The coronavirus pandemic has caused a disruption in daily routines and current and future plans. Trips and special events have been cancelled or postponed. Other than immediate family, there is a lot less social interaction. Friends and family members may be fighting the virus alone, and some might have lost their battle in isolation. Due to all of the loss during the coronavirus, including the loss of normalcy, you may be experiencing grief.
Grief During The Coronavirus
The COVID-19 pandemic has caused a lot of change. All of the uncertainty due to the coronavirus can have a negative impact on your emotional well-being. Daily routines, job security, and financial stability can be drastically different today. Many people are feeling a deep sense of loss. There are many types of grief you might be experiencing at this time. You could be grieving the loss of social interaction.
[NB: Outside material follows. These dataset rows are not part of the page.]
/-- Register table of block VID, part 0. -/
def regsVID0 : List RegDef := [
  /- VID_STAT -/ ⟨0xf00000, [], [⟨0, 1, .RO, 0, 0, false⟩, ⟨1, 3, .RO, 0, 0, false⟩, ⟨4, 1, .RO, 0, 0, false⟩, ⟨5, 3, .RO, 0, 0, false⟩, ⟨8, 1, .W1C, 0, 0, false⟩]⟩,
  /- VID_CMD -/ ⟨0xf00004, [], [⟨0, 1, .WO, 0, 0, false⟩, ⟨1, 1, .WO, 0, 0, false⟩]⟩,
  /- VID_ENC_PICS -/ ⟨0xf00008, [], [⟨0, 32, .RO, 0, 0, false⟩]⟩,
  /- VID_DEC_PICS -/ ⟨0xf0000c, [], [⟨0, 32, .RO, 0, 0, false⟩]⟩,
  /- VID_ENC_CFG -/ ⟨0xf01000, [(128, 8)], [⟨0, 1, .RW, 0, 0, true⟩, ⟨1, 2, .RW, 0, 0, true⟩, ⟨3, 1, .RW, 0, 0, true⟩, ⟨4, 1, .RW, 0, 0, true⟩, ⟨5, 1, .RW, 0, 0, true⟩, ⟨16, 16, .RW, 0, 0, true⟩]⟩,
  /- VID_ENC_SIZE -/ ⟨0xf01004, [(128, 8)], [⟨0, 16, .RW, 0, 0, true⟩, ⟨16, 16, .RW, 0, 0, true⟩]⟩,
  /- VID_ENC_RC -/ ⟨0xf01008, [(128, 8)], [⟨0, 2, .RW, 0, 0, true⟩, ⟨2, 6, .RW, 30, 0, true⟩, ⟨8, 6, .RW, 10, 0, true⟩, ⟨14, 6, .RW, 51, 0, true⟩]⟩,
  /- VID_ENC_RATE -/ ⟨0xf0100c, [(128, 8)], [⟨0, 32, .RW, 0, 0, true⟩]⟩,
  /- VID_ENC_FPS -/ ⟨0xf01010, [(128, 8)], [⟨0, 16, .RW, 30, 0, true⟩, ⟨16, 16, .RW, 1, 0, true⟩]⟩,
  /- VID_ENC_CAP -/ ⟨0xf01014, [(128, 8)], [⟨0, 32, .RW, 0, 0, true⟩]⟩,
  /- VID_ENC_BUF -/ ⟨0xf01018, [(128, 8)], [⟨0, 32, .RW, 0, 0, true⟩]⟩,
  /- VID_ENC_BUFTGT -/ ⟨0xf0101c, [(128, 8)], [⟨0, 32, .RW, 0, 0, true⟩]⟩,
  /- VID_ENC_SEARCH -/ ⟨0xf01020, [(128, 8)], [⟨0, 7, .RW, 32, 0, true⟩, ⟨16, 6, .RW, 16, 0, true⟩]⟩,
  /- VID_ENC_OUT_LO -/ ⟨0xf01024, [(128, 8)], [⟨0, 32, .RW, 0, 0, true⟩]⟩,
  /- VID_ENC_OUT_HI -/ ⟨0xf01028, [(128, 8)], [⟨0, 32, .RW, 0, 0, true⟩]⟩,
  /- VID_ENC_OUT_SIZE -/ ⟨0xf0102c, [(128, 8)], [⟨0, 32, .RW, 0, 0, true⟩]⟩,
  /- VID_ENC_OUT_WR -/ ⟨0xf01030, [(128, 8)], [⟨0, 32, .RO, 0, 0, false⟩]⟩,
  /- VID_ENC_OUT_RD -/ ⟨0xf01034, [(128, 8)], [⟨0, 32, .RW, 0, 0, false⟩]⟩,
  /- VID_ENC_CNT -/ ⟨0xf01038, [(128, 8)], [⟨0, 16, .RO, 0, 0, false⟩, ⟨16, 16, .RO, 0, 0, false⟩]⟩,
  /- VID_DEC_CFG -/ ⟨0xf02000, [(128, 8)], [⟨0, 1, .RW, 0, 0, true⟩, ⟨1, 1, .RW, 0, 0, true⟩]⟩,
  /- VID_DEC_BUF_LO -/ ⟨0xf02004, [(128, 8)], [⟨0, 32, .RW, 0, 0, true⟩]⟩,
  /- VID_DEC_BUF_HI -/ ⟨0xf02008, [(128, 8)], [⟨0, 32, .RW, 0, 0, true⟩]⟩,
  /- VID_DEC_BUF_CFG -/ ⟨0xf0200c, [(128, 8)], [⟨0, 5, .RW, 0, 0, true⟩, ⟨5, 27, .RW, 0, 0, true⟩]⟩,
  /- VID_DEC_STRIDE -/ ⟨0xf02010, [(128, 8)], [⟨0, 32, .RW, 0, 0, true⟩]⟩,
  /- VID_DEC_RD -/ ⟨0xf02014, [(128, 8)], [⟨0, 32, .RW, 0, 0, false⟩]⟩]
There could be grief around feelings of safety and security. Maybe you lost your job or your income decreased. If you lost a loved one to the virus, your grief might be compounded. The typical rituals around death, and the comfort and support they often provide is drastically different at this time. There may even be guilt around not being able to be with your sick loved one. No matter why you may be grieving, remember that grief is a process.
Signs of Grief
Any loss can cause grief. Grief is a normal response to experiencing a loss. During the coronavirus pandemic, you might also experience anticipatory grief. Anticipatory grief refers to the belief that more loss is going to occur. Those experiencing anticipatory grief often experience sadness, anger, and loneliness. There may be a great deal of fear about what is going to happen next. During the coronavirus, as you struggle with what might happen and distant support, signs of grief may be different. You could experience shock, anger, and sadness. However, you may also have trouble concentrating, experience body aches, have sleep issues, or eat more or less than usual. You could also experience feelings related to past loss and may hyperfocus on everything related to the coronavirus. On the other hand, you could refuse to talk or think about the virus at all.
The Grieving Process
The five stages of grief according to Elizabeth Kübler-Ross include, denial, anger, bargaining, depression, and acceptance. You may go back and forth between the stages, stay at one stage for awhile, or skip some stages. Denial numbs the shock until you are able to cope. Anger provides an outlet for your feelings, even though it masks the deeper emotions that you are not ready for. Bargaining can help you postpone your sadness as you try to find ways to control the outcome. There are a lot of “what if” statements in bargaining. Depression enables you to get in touch with some of your deeper feelings. You may isolate yourself and stop engaging in activities you used to enjoy. Acceptance means you acknowledge the loss and understand what it means in your life. If you are experiencing coronavirus grief, there are some things you can do to help.
Acknowledge Your Feelings
Loss experienced or anticipated is hard to process. Your feelings are valid and there is no right or wrong way to grieve. Grief is experienced differently by different people and it takes time to heal. Sometimes, just acknowledging that you are grieving can be helpful. When you ignore your feelings, you avoid processing them. By acknowledging and validating your feelings, you can begin to feel them, process them, and start healing. It is okay to feel whatever you are feeling. There is no reason to compare your loss to others. You can grieve, you can feel, and you can heal, no matter what type of loss you are dealing with during the pandemic.
Practice Self-Care
Make sure you are practicing good self-care. In the beginning of the grieving process, this can simply mean eating and getting enough sleep. Exercising, following a daily routine, and engaging in relaxing activities can also be beneficial. As you go through the grieving process, effective coping skills can be added. Mindfulness, meditation, and visualization techniques can be helpful during the grieving process. Writing about your experience and feelings, or keeping a daily gratitude journal can also be beneficial. No matter how you practice self-care, be gentle with yourself and remember that grief is a process.
Seek Support
Although social distancing is needed at this time, if you are experiencing grief, you will need support. Reach out to friends and loved ones. Share your experience and your feelings. You don’t have to go through this alone. Set up regular video conferences with your support group. Call your close friends and encourage them to share as well. Sometimes just knowing that you are not alone can make a big difference in your grief. If you are having difficulty coping and it is having a negative impact on your daily functioning and emotional well-being, you can seek help from a professional. Many therapists and psychiatrists are offering virtual sessions now.
If you are struggling with a sense of loss during the coronavirus, remember that grief is a normal response. Grief is a process and healing requires time. Give yourself and others the time and attention needed to grieve effectively. Although things may be different now, healing is still possible.